IAIFI Summer Workshop Talk

Diffusion models generate complex data by estimating the score (gradient of log-density) across noise levels, but the connection between the learned neural score and the true data score has been unclear.
Inspired by “far field” approximation in physics, we show that both analytically and empirically, for moderate-to-high noise, the learned score function is dominated by its linear component, reflecting a Gaussian approximation of data. This Gaussian score structure allows us to integrate the probability flow ODE in close-form, which yields analytical understanding of the diffusion sampling. Based on the power-law image statistics, this theory explains the fact that coarse aspects (e.g. layouts) were specified first in sampling dynamics; low dimensionality of diffusion sampling trajectory and their perturbation sensitivity. Practically, this solution allows us to skip the first 15–30% of sampling steps with analytical teleportation, accelerating solvers (e.g., DPM-Solver-v3, UniPC) without loss of image quality (FID 1.93 on CIFAR-10).
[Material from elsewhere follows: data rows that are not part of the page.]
-- ==== Sys2Proof/Machine/Ops.lean ====
section
/-! DEFINITION. The named operations over the state: returning a response, offering labels, the error response (R200), the accesses that share a meaning (R165, R190), and entering a reset (R180, R181). -/

namespace Sys2Proof.Machine

/-- The state with another record of stored bits. -/
def State.withSt (s : State) (st : Latches) : State := { s with st := st }

/-- The state with another record of environment inputs. -/
def State.withEnv (s : State) (env : Env) : State := { s with env := env }

/-- What the step returns to the debugger. -/
def State.respond (s : State) (r : Response) : State := { s with response := r }

/-- The step has drawn: the next step's free values are fresh (R23). -/
def State.tick (s : State) : State := { s with draws := s.draws + 1 }

/-- The state with another list of labels still to be taken. -/
def State.withOffered (s : State) (ls : List Label) : State := { s with offered := ls }

/-- Offer these labels after the ones already offered. -/
def State.offer (s : State) (ls : List Label) : State := s.withOffered (s.offered ++ ls)

/-- An event was taken: it returns nothing (R170). -/
def State.eventDone (s : State) : State := s.respond .nothing

/-- THE ERROR RESPONSE (R200, R205): the access ends here; it saves nothing, transfers nothing and
returns no data. There is no return from it: the debugger goes on (R206). -/
def State.errorResponse (s : State) : State := s.respond .error

/-- An event refused because its precondition is false (R170). -/
def refuseEvent (e : GuardedEvent) : Host.Outcome State Fault Refusal := .refused (.eventNotEnabled e)

/-- Take an event if its precondition holds (R170): the rule's effect, and nothing returned. -/
def takeEvent (enabled : Bool) (e : GuardedEvent) (after : State) : Host.Outcome State Fault Refusal :=
  if enabled then .next after.eventDone else refuseEvent e

/-! ### Accesses -/

/-- A failed access to a register governed by `AllowExternalDebugAccess()`: the error response, and
`st.sdad` by R190. -/
def State.failDebugAccess (s : State) (acc : AccessAttr) (denied otherCause : Bool) : State :=
  (s.withSt { s.st with sdad := s.sdadAfterFailure acc denied otherCause }).errorResponse.tick

/-- Does the permission make an OSLAR_EL1 write fail? (R163, R190: `fails_AD` for OSLAR_EL1.) -/
def State.oslarDenied (s : State) (acc : AccessAttr) : Bool :=
  !s.debugAllowed acc && (s.cfg.v82 || s.cfg.oslarErrOnEdad)

/-- Does an access to a breakpoint or watchpoint register fail? (R165, R201.) -/
def State.breakWatchFails (s : State) (acc : AccessAttr) : Bool :=
  !s.corePowered || s.osLocked || s.doubleLocked || !s.debugAllowed acc

/-- `BPWP_ACCESS` (R165), which the six breakpoint and watchpoint rows share. The contents are not
modelled: a permitted write leaves nothing behind, a permitted read returns any word. -/
def State.breakWatchAccess (s : State) (op : RegOp) (acc : AccessAttr) : State :=
  if s.breakWatchFails acc then
    s.failDebugAccess acc (!s.debugAllowed acc) (s.doubleLocked || s.osLocked)
  else
    match op with
    | .write _ => s.respond .ok
    | .read => (s.respond (.value (Config.drawWord s.draws))).tick

/-! ### Resets -/

/-- The part of entering reset state that a Cold and a Warm reset share (R181, R185): the reset state,
its memory of the Double Lock, the exit from Debug state (R179), OSDLR_EL1.DLK, and the permissions
drawn anew. -/
def State.envInReset (s : State) : Env :=
  { s.env with
    resetEnteredDlk := if s.env.inReset then s.env.resetEnteredDlk else s.doubleLocked
    inReset := true
    halted := false
    osdlrDlk := false
    allowDebug := .drawn s.draws .debug
    allowPmu := .drawn s.draws .pmu
    allowTrace := .drawn s.draws .trace }

/-- The stored bits after a Warm reset (R181). -/
def State.latchesWarmReset (s : State) : Latches :=
  { s.st with sr := true, sdr := s.draw .sdrReset }

/-- The stored bits after a Cold reset (R180). -/
def State.latchesColdReset (s : State) : Latches :=
  { stad := false, sdr := s.draw .sdrReset, spmad := false, sdad := false, sr := true, spd := true }

/-- Enter a Warm reset (R181). -/
def State.enterWarmReset (s : State) : State :=
  ((s.withSt s.latchesWarmReset).withEnv s.envInReset).tick

/-- Enter a Cold reset (R180): everything a Warm reset does (R185), and the Cold reset values. -/
def State.enterColdReset (s : State) : State :=
  ((s.withSt s.latchesColdReset).withEnv
    { s.envInReset with oslk := true, corenpdrq := s.draw .corenpdrqCold }).tick

/-! ### Preconditions of the events (R171) -/

/-- Software runs on the PE: powered and out of reset (R193, R194). -/
def State.softwareRuns (s : State) : Bool := s.corePowered && !s.env.inReset

/-- CORE_POWER_DOWN's precondition (R186). -/
def State.canPowerDown (s : State) (k : DownTo) : Bool :=
  match k, s.env.power with
  | .lowPower, .on => true
  | .lowPower, .lowPower => false
  | .lowPower, .off => false
  | .off, .on => !s.env.corenpdrq
  | .off, .lowPower => !s.env.corenpdrq
  | .off, .off => false

/-- PMU_ACCESS_FAIL's precondition: the access does fail (R191). -/
def State.pmuAccessFails (s : State) (acc : AccessAttr) : Bool :=
  !s.corePowered || s.osLocked || s.doubleLocked || !s.pmuAllowed acc

/-- TRACE_ACCESS_FAIL's precondition: the access does fail (R192). -/
def State.traceAccessFails (s : State) (acc : AccessAttr) : Bool :=
  s.osLocked || !s.traceAllowed acc || !s.env.tracePowered

end Sys2Proof.Machine
end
Inspired by this we further studied the learning dynamics of diffusion models with linear denoisers. For linear, deep linear and linear convolutional networks, we solved the nested probability flow and gradient flow ODE, and derived the exact evolution of the learned distribution. This analysis reveals a universal inverse-variance spectral law (τ∝λ⁻¹): coarse (high-variance) modes converge much faster than fine (low-variance) detail. Weight sharing in deep linear networks uniformly rescales these rates, while local convolution fundamentally alters the spectrum of mode emergence—findings confirmed in MLP-based and convolutional U-Nets on Gaussian and natural-image data.
Our results highlight how data spectrum and network architectures interact to determine the learning and sampling dynamics of diffusion generative model.
Harvard University
Cambridge, MA